MariaDB [testdb]> INSERT INTO s3_salary_2020_01 SELECT * FROM salary WHERE dt < '2020-02-01';
Query OK, 1 row affected (0.020 sec)
Records: 1 Duplicates: 0 Warnings: 0
MariaDB [testdb]> ALTER TABLE s3_salary_2020_01 engine=S3;
Query OK, 1 row affected (4.557 sec)
Records: 1 Duplicates: 0 Warnings: 0
MariaDB [testdb]> ALTER TABLE s3_salary EXCHANGE PARTITION P01 WITH TABLE s3_salary_2020_01;
Query OK, 0 rows affected (14.637 sec)
MariaDB [test]> DROP TABLE s3_salary_2020_01;
Query OK, 0 rows affected (0.408 sec)
Now the January 2020's data can be deleted from the InnoDB table.

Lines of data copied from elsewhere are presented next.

/-- Such a loop gives each of them its value. -/
theorem Chip.forN_wg_rg {f : Fld} (hstride : f.stride ≠ 0) (v : Nat → Nat) {i n : Nat} (hi : i < n) (c : Chip) :
    (forN n (fun i d => d.wg f i (v i)) c).rg f i = v i % 2 ^ f.width := by
  refine forN_induct (f := fun i (d : Chip) => d.wg f i (v i)) (p := fun m (d : Chip) => i < m → d.rg f i = v i % 2 ^ f.width) (fun h => absurd h (Nat.not_lt_zero i))
    (fun m d ih hm => ?_) n hi
  by_cases him : i = m
  · subst him
    exact Chip.rg_wg_same ..
  · have hkey : f.key m ≠ f.key i := by
      intro heq
      have hreg : f.stride * m = f.stride * i := by simp only [Fld.key] at heq; omega
      exact him (Nat.eq_of_mul_eq_mul_left (Nat.pos_of_ne_zero hstride) hreg).symm
    exact (Chip.rg_wg_other _ _ _ _ _ _ hkey).trans (ih (by omega))

theorem Chip.forN_wg_rewritten (f : Fld) (v : Nat → Nat) (n : Nat) (c : Chip) : c.Rewritten (forN n (fun i d => d.wg f i (v i)) c) :=
  Chip.forN_rewritten (fun i d => d.wg_rewritten f i (v i)) n c

end Sys2Proof.Machine

namespace Sys2Proof.Safety

open Sys2Proof Sys2Proof.Machine

/-- A host write that writes a list of register fields is answered, those fields read what they were given, and the rest is kept. -/
theorem on_answeredIn_written {s : State} {t d st : Nat} {f : Chip → Chip × Nat} {e : Chip} {ws : List (Fld × Nat × Nat)} (hs : ready s)
    (hd : s.chip.domOn d = true) (hf : f (chipAt s t) = (e, st)) (hregs : e.regs = ((chipAt s t).written ws).regs) (hcnt : e.cnt = s.chip.cnt)
    (hwin : e.win = s.chip.win) (hmout : e.mout = s.chip.mout) :
    s.on t (fun _ c => c.answeredIn d f) = .next (s.after (e.emit .answer 0 [st] [])) ∧
      (∀ g j, (s.after (e.emit .answer 0 [st] [])).chip.rg g j = ((chipAt s t).written ws).rg g j) ∧
      kept s (s.after (e.emit .answer 0 [st] [])) (writtenKeys ws) := by
  have hread : ∀ g j, e.rg g j = ((chipAt s t).written ws).rg g j := fun g j => Chip.rg_of_regs_eq hregs g j
  exact ⟨on_answeredIn hs hd hf, fun g j => (rg_answered ..).trans (hread g j),
    kept_after_but hs (fun g j hg => (Chip.rg_emit ..).trans ((hread g j).trans (Chip.written_rg_other hg _))) hcnt hwin hmout⟩

end Sys2Proof.Safety
end

section
/-! PROOFS. Pointers of a work queue and descriptors of a transmit ring (12_management_cores.md R365, R366, R375). -/

namespace Sys2Proof.Machine

open Sys2Proof Sys2Proof.Safety

/-! ## Pointers (R365, R375) -/

theorem wqPointerWrite_tail {c : Chip} {w v : Nat} (hv : v < 65536) (hroom : (c.rg R.MCU_WQ_HEAD_INDEX w + 65536 - v) % 65536 ≤ c.wqSlots w) :
    wqPointerWrite w true v c = (c.wg R.MCU_WQ_TAIL_INDEX w v, stOk) := by
  have hhead : (c.wg R.MCU_WQ_TAIL_INDEX w v).rg R.MCU_WQ_HEAD_INDEX w = c.rg R.MCU_WQ_HEAD_INDEX w :=
    Chip.rg_wg_other _ _ _ _ _ _ (Fld.key_ne_of_place _ (by decide))
  have htail : (c.wg R.MCU_WQ_TAIL_INDEX w v).rg R.MCU_WQ_TAIL_INDEX w = v := (Chip.rg_wg_same ..).trans (Nat.mod_eq_of_lt hv)
  have hocc : ¬ c.wqSlots w < (c.wg R.MCU_WQ_TAIL_INDEX w v).wqOcc w := by
    rw [Chip.wqOcc, hhead, htail]
    exact Nat.not_lt.mpr hroom
  simp [wqPointerWrite, hocc]

theorem wqPointerWrite_head {c : Chip} {w v : Nat} (hring : 32 < w) (hv : v < 65536)
    (hroom : (v + 65536 - c.rg R.MCU_WQ_TAIL_INDEX w) % 65536 ≤ c.wqSlots w) :
    wqPointerWrite w false v c = (c.wg R.MCU_WQ_HEAD_INDEX w v, stOk) := by
  have htail : (c.wg R.MCU_WQ_HEAD_INDEX w v).rg R.MCU_WQ_TAIL_INDEX w = c.rg R.MCU_WQ_TAIL_INDEX w :=
    Chip.rg_wg_other _ _ _ _ _ _ (Fld.key_ne_of_place _ (by decide))
  have hhead : (c.wg R.MCU_WQ_HEAD_INDEX w v).rg R.MCU_WQ_HEAD_INDEX w = v := (Chip.rg_wg_same ..).trans (Nat.mod_eq_of_lt hv)
  have hocc : ¬ c.wqSlots w < (c.wg R.MCU_WQ_HEAD_INDEX w v).wqOcc w := by
    rw [Chip.wqOcc, hhead, htail]
    exact Nat.not_lt.mpr hroom
  simp [wqPointerWrite, hocc, Nat.not_le.mpr hring]

/-! ## Descriptors (R366) -/

/-- A 16-bit field of value 0x0300 holds the bytes 3 and 0. -/
theorem bytes_of_half {l : List Byte} (h : half l 0 = 0x0300) : byteAt l 0 = 3 ∧ byteAt l 1 = 0 := by
  match l with
  | [] => exact absurd h (by decide)
  | [a] =>
    have hone : half [a] 0 = a.toNat := by simp [half, beAt, slice, beNat]
    have := a.isLt
    omega
  | a :: b :: r =>
    have htwo : half (a :: b :: r) 0 = a.toNat * 256 + b.toNat := by simp [half, beAt, slice, beNat]
    have hfst : byteAt (a :: b :: r) 0 = a.toNat := by simp [byteAt, beAt, slice, beNat]
    have hsnd : byteAt (a :: b :: r) 1 = b.toNat := by simp [byteAt, beAt, slice, beNat]
    have := b.isLt
    omega

/-- A descriptor for the host: its frame waits at the end of the frames for the host. -/
theorem Chip.txDesc_host {c : Chip} {m : Mem} {d : List Byte} (hhead : half d 0 = 0x0300) (hpq : half d 2 = 0) (hmin : 60 ≤ half d 4)
    (hmax : half d 4 ≤ c.maxFrame - 4) (haddr : beAt d 8 8 + half d 4 ≤ c.ddrCap) :
    c.txDesc m d = ({ c with pp.hostQ := c.pp.hostQ ++ [(4, m.ddrRead (beAt d 8 8) (half d 4))] }, stOk) := by
  obtain ⟨htarget, hflags⟩ := bytes_of_half hhead
  simp [Chip.txDesc, htarget, hflags, hpq, Nat.not_lt.mpr hmin, Nat.not_lt.mpr hmax, Nat.not_lt.mpr haddr]

theorem Chip.txDesc_refused {c : Chip} {m : Mem} {d : List Byte}
    (h : 4 < byteAt d 0 ∨ byteAt d 1 ≠ 0 ∨ half d 4 < 60 ∨ c.maxFrame - 4 < half d 4) : c.txDesc m d = (c, stRefused) :=
  if_pos (by tauto)

theorem Chip.srcEvent_same (c : Chip) (n : Nat) : ∃ due, c.srcEvent n = { c with mc.srcDue := due } := by
  unfold Chip.srcEvent
  split
  · exact ⟨c.mc.srcDue, rfl⟩
  · exact ⟨_, rfl⟩

/-- The chip after a descriptor whose work left `e` and whose status is `st`. -/
def Chip.txTaken (e : Chip) (w a st : Nat) : Chip :=
  ((e.mem (.ddr (a + 6) (beBytes 2 st))).wg R.MCU_WQ_TAIL_INDEX w (e.rg R.MCU_WQ_TAIL_INDEX w + 1)).srcEvent 52

theorem txDescProcess_taken {m : Mem} {j : Nat} {c e : Chip} {st : Nat} (hen : c.rg R.MCU_WQ_CFG_EN (33 + j) = 1) (hocc : c.wqOcc (33 + j) ≠ 0)
    (hddr : c.ddrOk = true) (hregs : e.regs = c.regs)
    (hdesc : c.txDesc m (m.ddrRead (c.wqAddr (33 + j) (c.rg R.MCU_WQ_TAIL_INDEX (33 + j))) 16) = (e, st)) :
    txDescProcess m j c = e.txTaken (33 + j) (c.wqAddr (33 + j) (c.rg R.MCU_WQ_TAIL_INDEX (33 + j))) st := by
  have hrb : c.rb R.MCU_WQ_CFG_EN (33 + j) = true := decide_eq_true hen
  have hidle : ¬(c.rb R.MCU_WQ_CFG_EN (33 + j) = false ∨ c.wqOcc (33 + j) = 0 ∨ c.ddrOk = false) := by simp [hrb, hocc, hddr]
  simp only [txDescProcess, if_neg hidle, hdesc, Chip.txTaken, Chip.rg_of_regs_eq hregs]

end Sys2Proof.Machine

namespace Sys2Proof.Safety

open Sys2Proof Sys2Proof.Machine

/-- A command of the cores while CTRL is ON. -/
theorem onCtrl_running {s : State} {t : Nat} {f : Mem → Chip → Chip} (hs : ready s) (hd : s.chip.domOn 2 = true) :
    s.onCtrl t f = .next (s.after (f s.mem (chipAt s t))) := by
  have hdom : (s.chip.tick t).domOn 2 = true := hd
  rw [State.onCtrl, State.on_running _ _ _ hs.1, hdom, if_pos rfl]

/-- A descriptor of a transmit ring is processed: what its work leaves, its status in DDR5, and TAIL one further. -/
theorem txDescProcess_next {s : State} {t : Nat} {j : Fin 16} {e : Chip} {st : Nat} (hs : ready s) (hd : s.chip.domOn 2 = true)
    (hen : s.chip.rg R.MCU_WQ_CFG_EN (33 + j) = 1) (hocc : s.chip.wqOcc (33 + j) ≠ 0) (hddr : (chipAt s t).ddrOk = true)
    (hdesc : (chipAt s t).txDesc s.mem (s.mem.ddrRead (s.chip.wqAddr (33 + j) (s.chip.rg R.MCU_WQ_TAIL_INDEX (33 + j))) 16) = (e, st))
    (hregs : e.regs = s.chip.regs) (hcnt : e.cnt = s.chip.cnt) (hmout : e.mout = s.chip.mout) :
    ∃ u, exec (.txDescProcess t j) s = .next u ∧ u.chip.pp = e.pp ∧
      u.chip.rg R.MCU_WQ_TAIL_INDEX (33 + j) = (s.chip.rg R.MCU_WQ_TAIL_INDEX (33 + j) + 1) % 65536 ∧
      u.mem = s.mem.apply (.ddr (s.chip.wqAddr (33 + j) (s.chip.rg R.MCU_WQ_TAIL_INDEX (33 + j)) + 6) (beBytes 2 st)) ∧
      regsKept s u [R.MCU_WQ_TAIL_INDEX.key (33 + j)] ∧ u.chip.cnt = s.chip.cnt := by
  have hrow := txDescProcess_taken (c := chipAt s t) hen hocc hddr hregs hdesc
  obtain ⟨due, hdue⟩ := Chip.srcEvent_same ((e.mem (.ddr (s.chip.wqAddr (33 + j) (s.chip.rg R.MCU_WQ_TAIL_INDEX (33 + j)) + 6)
    (beBytes 2 st))).wg R.MCU_WQ_TAIL_INDEX (33 + j) (e.rg R.MCU_WQ_TAIL_INDEX (33 + j) + 1)) 52
  have hnext : exec (.txDescProcess t j) s = .next (s.after (txDescProcess s.mem j (chipAt s t))) :=
    onCtrl_running (f := fun m => txDescProcess m j) hs hd
  rw [hrow.trans hdue] at hnext
  refine ⟨_, hnext, rfl, ?_, ?_, ?_, hcnt⟩
  · exact (rg_after ..).trans ((Chip.rg_wg_same ..).trans (by rw [Chip.rg_of_regs_eq hregs]; rfl))
  · have hone : s.mem.applyAll (e.mout ++ [MemOp.ddr (s.chip.wqAddr (33 + j) (s.chip.rg R.MCU_WQ_TAIL_INDEX (33 + j)) + 6) (beBytes 2 st)]) =
        s.mem.apply (.ddr (s.chip.wqAddr (33 + j) (s.chip.rg R.MCU_WQ_TAIL_INDEX (33 + j)) + 6) (beBytes 2 st)) := by
      rw [hmout, hs.2, List.nil_append]; rfl
    exact hone
  · exact fun g i hg => (rg_after ..).trans ((Chip.rg_wg_other _ _ _ _ _ _ (Ne.symm (List.ne_of_not_mem_cons hg))).trans (Chip.rg_of_regs_eq hregs g i))

/-- Settles O33: a pointer in its bounds is one register; a descriptor moves TAIL, its status and, for the host, its frame. -/
theorem workQueueCommands : Obligations.WorkQueueCommands := by
  refine ⟨?_, ?_, ?_, ?_, ?_⟩
  · intro t w v s hs hd _ hv hroom
    refine ⟨_, on_answeredIn hs hd (wqPointerWrite_tail (c := chipAt s t) hv hroom), rfl, ?_, kept_after_one hs (fun g i hg => ?_) rfl rfl rfl⟩
    · exact (rg_answered ..).trans ((Chip.rg_wg_same ..).trans (Nat.mod_eq_of_lt hv))
    · exact (Chip.rg_emit ..).trans (Chip.rg_wg_other _ _ _ _ _ _ hg.symm)
  · intro t w v s hs hd hring hv hroom
    refine ⟨_, on_answeredIn hs hd (wqPointerWrite_head (c := chipAt s t) hring hv hroom), rfl, ?_,
      kept_after_one hs (fun g i hg => ?_) rfl rfl rfl⟩
    · exact (rg_answered ..).trans ((Chip.rg_wg_same ..).trans (Nat.mod_eq_of_lt hv))
    · exact (Chip.rg_emit ..).trans (Chip.rg_wg_other _ _ _ _ _ _ hg.symm)
  · intro t w v s hs hd hhard
    exact ⟨_, on_answeredIn (e := chipAt s t) (st := stOk) hs hd (if_pos ⟨hhard, rfl⟩), rfl, kept_after hs rfl rfl rfl rfl⟩
  · rintro t j a d s hs hd hen hocc hddr rfl rfl hhead hpq hmin hmax haddr
    obtain ⟨u, hnext, hpp, hrest⟩ := txDescProcess_next hs hd hen hocc hddr
      (Chip.txDesc_host (c := chipAt s t) (m := s.mem) hhead hpq hmin hmax haddr) rfl rfl rfl
    exact ⟨u, hnext, congrArg PipeSt.hostQ hpp, hrest⟩
  · rintro t j a d s hs hd hen hocc hddr rfl rfl hbad
    obtain ⟨u, hnext, _, hrest⟩ := txDescProcess_next hs hd hen hocc hddr
      (Chip.txDesc_refused (c := chipAt s t) (m := s.mem) hbad) rfl rfl rfl
    exact ⟨u, hnext, hrest⟩

end Sys2Proof.Safety
end

section
/-! PROOFS. The swap of a management core (12_management_cores.md R370, R371). -/

namespace Sys2Proof.Machine

open Sys2Proof Sys2Proof.Safety

/-! ## The command (R370) -/

/-- What MCU_SPARE_GO writes when the swap of core `j` begins. -/
def spareGoWrites (j : Nat) : List (Fld × Nat × Nat) :=
  [(R.MCU_SPARE_CMD_CORE, 0, j), (R.MCU_SPARE_STAT_STATE, 0, 1), (R.MCU_STAT_SWAPPING, 0, 1)]

theorem spareGo_keys : [R.MCU_SPARE_CMD_CORE.key 0, R.MCU_SPARE_STAT_STATE.key 0, R.MCU_STAT_SWAPPING.key 0].Nodup := by decide

theorem spareGo_operand : ∀ j : Fin 16, bits (16 + j.val) 0 4 = j.val ∧ bit (16 + j.val) 4 = true := by decide

theorem Chip.coreSwap_begins {c : Chip} {j : Nat} (hidle : c.rg R.MCU_SPARE_STAT_STATE 0 = 0) (hspare : c.rg R.HLT_SPARE_CHIP_MCU 0 = 1)
    (hcore : c.rg R.MCU_CORE_STAT_STATE j ≠ 4) :
    ∃ resv, c.coreSwap j = ({ (c.wg R.MCU_SPARE_STAT_STATE 0 1).wg R.MCU_STAT_SWAPPING 0 1 with mc.spareCore := j, mc.resv := resv }, stOk) := by
  have hfree : ¬(c.rg R.MCU_SPARE_STAT_STATE 0 ≠ 0 ∨ c.rb R.HLT_SPARE_CHIP_MCU 0 = false ∨ c.rg R.MCU_CORE_STAT_STATE j = 4) := by
    simp [Chip.rb, hidle, hspare, hcore]
  rw [Chip.coreSwap, if_neg hfree]
  cases hresv : c.mc.resv.find j with
  | none => exact ⟨c.mc.resv, by simp [hresv]⟩
  | some r => exact ⟨c.mc.resv.erase j, by simp [hresv]⟩

theorem mcuSpareGo_begins {c : Chip} (j : Fin 16) (hidle : c.rg R.MCU_SPARE_STAT_STATE 0 = 0) (hspare : c.rg R.HLT_SPARE_CHIP_MCU 0 = 1)
    (hcore : c.rg R.MCU_CORE_STAT_STATE j ≠ 4) :
    ∃ resv, mcuSpareGo (16 + j.val) c = ({ c.written (spareGoWrites j) with mc.spareCore := j, mc.resv := resv }, stOk) := by
  obtain ⟨hnum, hgo⟩ := spareGo_operand j
  have hother {g : Fld} {i : Nat} (h : R.MCU_SPARE_CMD_CORE.key 0 ≠ g.key i) : (c.wg R.MCU_SPARE_CMD_CORE 0 j).rg g i = c.rg g i :=
    Chip.rg_wg_other _ _ _ _ _ _ h
  have hcmd : R.MCU_SPARE_CMD_CORE.key 0 ≠ R.MCU_CORE_STAT_STATE.key j := by simp only [Fld.key, R.MCU_SPARE_CMD_CORE, R.MCU_CORE_STAT_STATE]; omega
  obtain ⟨resv, hswap⟩ := Chip.coreSwap_begins (c := c.wg R.MCU_SPARE_CMD_CORE 0 j) (j := j) ((hother (by decide)).trans hidle)
    ((hother (by decide)).trans hspare) (by rw [hother hcmd]; exact hcore)
  exact ⟨resv, by simp only [mcuSpareGo, hnum, hgo, if_true, hswap]; rfl⟩

theorem mcuSpareGo_refused {c : Chip} (j : Fin 16)
    (h : c.rg R.MCU_SPARE_STAT_STATE 0 ≠ 0 ∨ c.rg R.HLT_SPARE_CHIP_MCU 0 = 0 ∨ c.rg R.MCU_CORE_STAT_STATE j = 4) :
    mcuSpareGo (16 + j.val) c = (c, stRefused) := by
  obtain ⟨hnum, hgo⟩ := spareGo_operand j
  have hother {g : Fld} {i : Nat} (h : R.MCU_SPARE_CMD_CORE.key 0 ≠ g.key i) : (c.wg R.MCU_SPARE_CMD_CORE 0 j).rg g i = c.rg g i :=
    Chip.rg_wg_other _ _ _ _ _ _ h
  have hcmd : R.MCU_SPARE_CMD_CORE.key 0 ≠ R.MCU_CORE_STAT_STATE.key j := by simp only [Fld.key, R.MCU_SPARE_CMD_CORE, R.MCU_CORE_STAT_STATE]; omega
  have hrefused : (c.wg R.MCU_SPARE_CMD_CORE 0 j).coreSwap j = (c.wg R.MCU_SPARE_CMD_CORE 0 j, stRefused) := by
    refine if_pos ?_
    rw [Chip.rb, hother (by decide), hother (by decide), hother hcmd]
    exact h.imp_right (Or.imp_left fun hnone => by simp [hnone])
  simp only [mcuSpareGo, hnum, hgo, if_true, hrefused]
  exact if_neg (by decide)

/-! ## The copy is done -/

theorem Chip.trace_off {c : Chip} (hoff : c.rg R.MCU_TRACE_CFG_EN 0 = 0) (kind core task other prio detail : Nat) :
    c.trace kind core task other prio detail = c := by
  refine if_pos ?_
  simp [Chip.traced, Chip.rb, hoff]

theorem Chip.swapAppend_mc (c : Chip) (m : Mem) (kind cause unit spare : Nat) : (c.swapAppend m kind cause unit spare).mc = c.mc :=
  read_ite Chip.mc rfl (read_ite Chip.mc (x := c.mem _) rfl rfl)

/-- The fields that a core's becoming free writes. -/
def coreFreeKeys (j : Nat) : List Nat := [R.MCU_CORE_STAT_STATE.key j, R.MCU_CORE_STAT_TASK.key j, R.MCU_SCHED_SELF_TASK.key j]

/-- With no task READY and no core reserved, a core that becomes free takes no task. -/
theorem Chip.coreFree_takes_none {c : Chip} (hready : c.mc.ready = []) (hresv : c.mc.resv = []) (j : Nat) :
    (∀ g i, g.key i ∉ coreFreeKeys j → (c.coreFree j).rg g i = c.rg g i) ∧ (c.coreFree j).cnt = c.cnt ∧ (c.coreFree j).mc.lmem = c.mc.lmem := by
  have hpick (d : Chip) (h : d.mc.ready = []) : d.pickFor j = none := by
    simp [Chip.pickFor, Chip.readyList, h, Tab.get, Tab.find]
  have hfind : c.mc.resv.find j = none := by rw [hresv]; rfl
  have hregs (g : Fld) (i : Nat) (hg : g.key i ∉ coreFreeKeys j) :
      (((c.wg R.MCU_CORE_STAT_STATE j 0).wg R.MCU_CORE_STAT_TASK j 0).wg R.MCU_SCHED_SELF_TASK j 0).rg g i = c.rg g i := by
    rw [Chip.rg_wg_listed hg _ (by simp [coreFreeKeys]), Chip.rg_wg_listed hg _ (by simp [coreFreeKeys]),
      Chip.rg_wg_listed hg _ (by simp [coreFreeKeys])]
  unfold Chip.coreFree
  dsimp only
  split
  · exact ⟨fun g i hg => (Chip.rg_wg_listed hg _ (List.mem_cons_self ..) _).trans (hregs g i hg), rfl, rfl⟩
  · split
    · exact ⟨hregs, rfl, rfl⟩
    · rw [hfind, hpick]
      · exact ⟨hregs, rfl, rfl⟩
      · exact hready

MariaDB [testdb]> DELETE FROM salary where dt < '2020-02-01';
Query OK, 1 row affected (0.016 sec)
MariaDB [testdb]> SELECT * FROM s3_salary;
+----+--------+--------+---------------------+
| id | emp_id | salary | dt |
+----+--------+--------+---------------------+
| 1 | 1 | 100.00 | 2020-01-15 00:00:00 |
+----+--------+--------+---------------------+
1 row in set (1.176 sec)
Next, we can now move February data as s3_salary_2020_02
table to S3 partition tabe s3_salary
, follow the same steps as previously done for January's data.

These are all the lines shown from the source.